* **TASK MATERIAL**
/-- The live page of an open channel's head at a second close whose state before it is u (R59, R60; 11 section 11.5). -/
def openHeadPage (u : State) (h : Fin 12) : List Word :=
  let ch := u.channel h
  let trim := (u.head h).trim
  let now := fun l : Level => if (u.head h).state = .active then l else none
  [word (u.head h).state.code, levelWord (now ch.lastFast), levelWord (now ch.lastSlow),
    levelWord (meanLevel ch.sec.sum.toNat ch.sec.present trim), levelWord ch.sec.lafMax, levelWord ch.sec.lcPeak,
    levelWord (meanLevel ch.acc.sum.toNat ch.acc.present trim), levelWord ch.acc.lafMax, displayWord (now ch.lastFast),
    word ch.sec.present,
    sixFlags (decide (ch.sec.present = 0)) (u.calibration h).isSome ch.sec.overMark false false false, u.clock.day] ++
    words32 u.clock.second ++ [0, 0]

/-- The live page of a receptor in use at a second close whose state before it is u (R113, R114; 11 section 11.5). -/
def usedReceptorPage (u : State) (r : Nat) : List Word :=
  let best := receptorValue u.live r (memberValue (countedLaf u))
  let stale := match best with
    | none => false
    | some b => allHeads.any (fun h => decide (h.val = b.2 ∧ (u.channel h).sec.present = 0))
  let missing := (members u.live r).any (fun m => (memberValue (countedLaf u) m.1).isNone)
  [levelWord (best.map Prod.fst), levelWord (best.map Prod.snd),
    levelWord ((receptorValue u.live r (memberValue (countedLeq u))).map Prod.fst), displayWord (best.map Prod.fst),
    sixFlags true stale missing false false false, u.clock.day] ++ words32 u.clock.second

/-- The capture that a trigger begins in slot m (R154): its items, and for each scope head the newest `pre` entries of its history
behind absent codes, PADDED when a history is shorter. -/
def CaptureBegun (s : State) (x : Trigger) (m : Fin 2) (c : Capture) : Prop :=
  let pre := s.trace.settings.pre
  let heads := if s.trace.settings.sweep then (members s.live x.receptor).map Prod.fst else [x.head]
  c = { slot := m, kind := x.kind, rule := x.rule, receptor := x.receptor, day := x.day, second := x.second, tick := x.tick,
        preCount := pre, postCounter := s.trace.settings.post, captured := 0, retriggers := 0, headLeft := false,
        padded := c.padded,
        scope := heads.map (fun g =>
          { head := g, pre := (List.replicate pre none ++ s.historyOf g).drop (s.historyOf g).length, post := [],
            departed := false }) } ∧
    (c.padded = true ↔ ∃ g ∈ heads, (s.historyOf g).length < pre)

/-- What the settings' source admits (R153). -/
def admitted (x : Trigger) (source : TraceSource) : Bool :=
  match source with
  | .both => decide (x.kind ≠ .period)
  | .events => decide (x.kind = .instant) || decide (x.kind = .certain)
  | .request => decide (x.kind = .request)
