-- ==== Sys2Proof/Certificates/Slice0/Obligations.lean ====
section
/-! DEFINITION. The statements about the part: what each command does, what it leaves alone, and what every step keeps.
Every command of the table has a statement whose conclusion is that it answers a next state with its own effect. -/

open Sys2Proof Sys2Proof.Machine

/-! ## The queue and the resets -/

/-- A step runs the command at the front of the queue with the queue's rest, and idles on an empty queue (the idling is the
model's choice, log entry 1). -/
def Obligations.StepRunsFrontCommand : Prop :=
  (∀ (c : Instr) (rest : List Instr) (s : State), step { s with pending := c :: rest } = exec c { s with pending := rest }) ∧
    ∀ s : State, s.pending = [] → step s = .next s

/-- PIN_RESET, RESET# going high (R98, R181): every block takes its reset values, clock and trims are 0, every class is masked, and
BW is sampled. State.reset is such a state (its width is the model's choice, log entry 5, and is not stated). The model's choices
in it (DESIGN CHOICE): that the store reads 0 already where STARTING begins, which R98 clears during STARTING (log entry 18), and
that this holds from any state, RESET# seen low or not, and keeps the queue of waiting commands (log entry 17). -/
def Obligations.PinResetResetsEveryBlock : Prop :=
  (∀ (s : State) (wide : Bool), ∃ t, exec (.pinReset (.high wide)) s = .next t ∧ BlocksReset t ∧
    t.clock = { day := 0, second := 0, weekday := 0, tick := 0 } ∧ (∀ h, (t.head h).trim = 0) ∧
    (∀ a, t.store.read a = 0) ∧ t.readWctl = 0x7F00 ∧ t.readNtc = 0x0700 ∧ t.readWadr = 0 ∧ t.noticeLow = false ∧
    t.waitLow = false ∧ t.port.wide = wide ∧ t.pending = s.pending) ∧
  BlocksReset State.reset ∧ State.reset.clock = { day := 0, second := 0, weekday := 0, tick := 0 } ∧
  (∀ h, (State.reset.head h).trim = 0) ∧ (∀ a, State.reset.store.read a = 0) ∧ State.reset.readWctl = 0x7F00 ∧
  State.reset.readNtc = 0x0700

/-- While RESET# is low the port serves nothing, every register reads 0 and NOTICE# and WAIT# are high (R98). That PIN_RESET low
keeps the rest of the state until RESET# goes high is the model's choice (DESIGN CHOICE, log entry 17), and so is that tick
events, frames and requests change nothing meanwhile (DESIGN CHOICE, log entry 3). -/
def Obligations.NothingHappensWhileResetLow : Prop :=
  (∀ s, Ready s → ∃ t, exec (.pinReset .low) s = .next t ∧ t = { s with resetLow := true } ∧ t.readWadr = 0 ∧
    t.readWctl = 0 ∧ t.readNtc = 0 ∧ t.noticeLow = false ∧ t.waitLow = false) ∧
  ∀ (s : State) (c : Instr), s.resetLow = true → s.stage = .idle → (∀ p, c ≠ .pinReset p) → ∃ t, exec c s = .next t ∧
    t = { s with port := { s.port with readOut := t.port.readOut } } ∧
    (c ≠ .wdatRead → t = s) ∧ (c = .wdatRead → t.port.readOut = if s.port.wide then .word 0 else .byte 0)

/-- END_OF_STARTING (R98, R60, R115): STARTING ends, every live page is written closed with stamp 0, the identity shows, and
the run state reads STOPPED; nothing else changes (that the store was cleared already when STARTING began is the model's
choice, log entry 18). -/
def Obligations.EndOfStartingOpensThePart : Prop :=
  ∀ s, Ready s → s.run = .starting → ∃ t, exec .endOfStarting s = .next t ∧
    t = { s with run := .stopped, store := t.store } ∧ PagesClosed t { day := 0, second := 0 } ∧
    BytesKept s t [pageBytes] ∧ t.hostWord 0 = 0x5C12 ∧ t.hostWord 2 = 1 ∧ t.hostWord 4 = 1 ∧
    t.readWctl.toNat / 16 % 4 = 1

* **WORK TO COMPLETE**
Would you please reproduce the records above exactly, only from their first line through the line holding "let now := fun", with both ends included?

* **RESULT OF THE EXERCISE**
/-- The live page of an open channel's head at a second close whose state before it is u (R59, R60; 11 section 11.5). -/
def openHeadPage (u : State) (h : Fin 12) : List Word :=
  let ch := u.channel h
  let trim := (u.head h).trim
  let now := fun l : Level => if (u.head h).state = .active then l else none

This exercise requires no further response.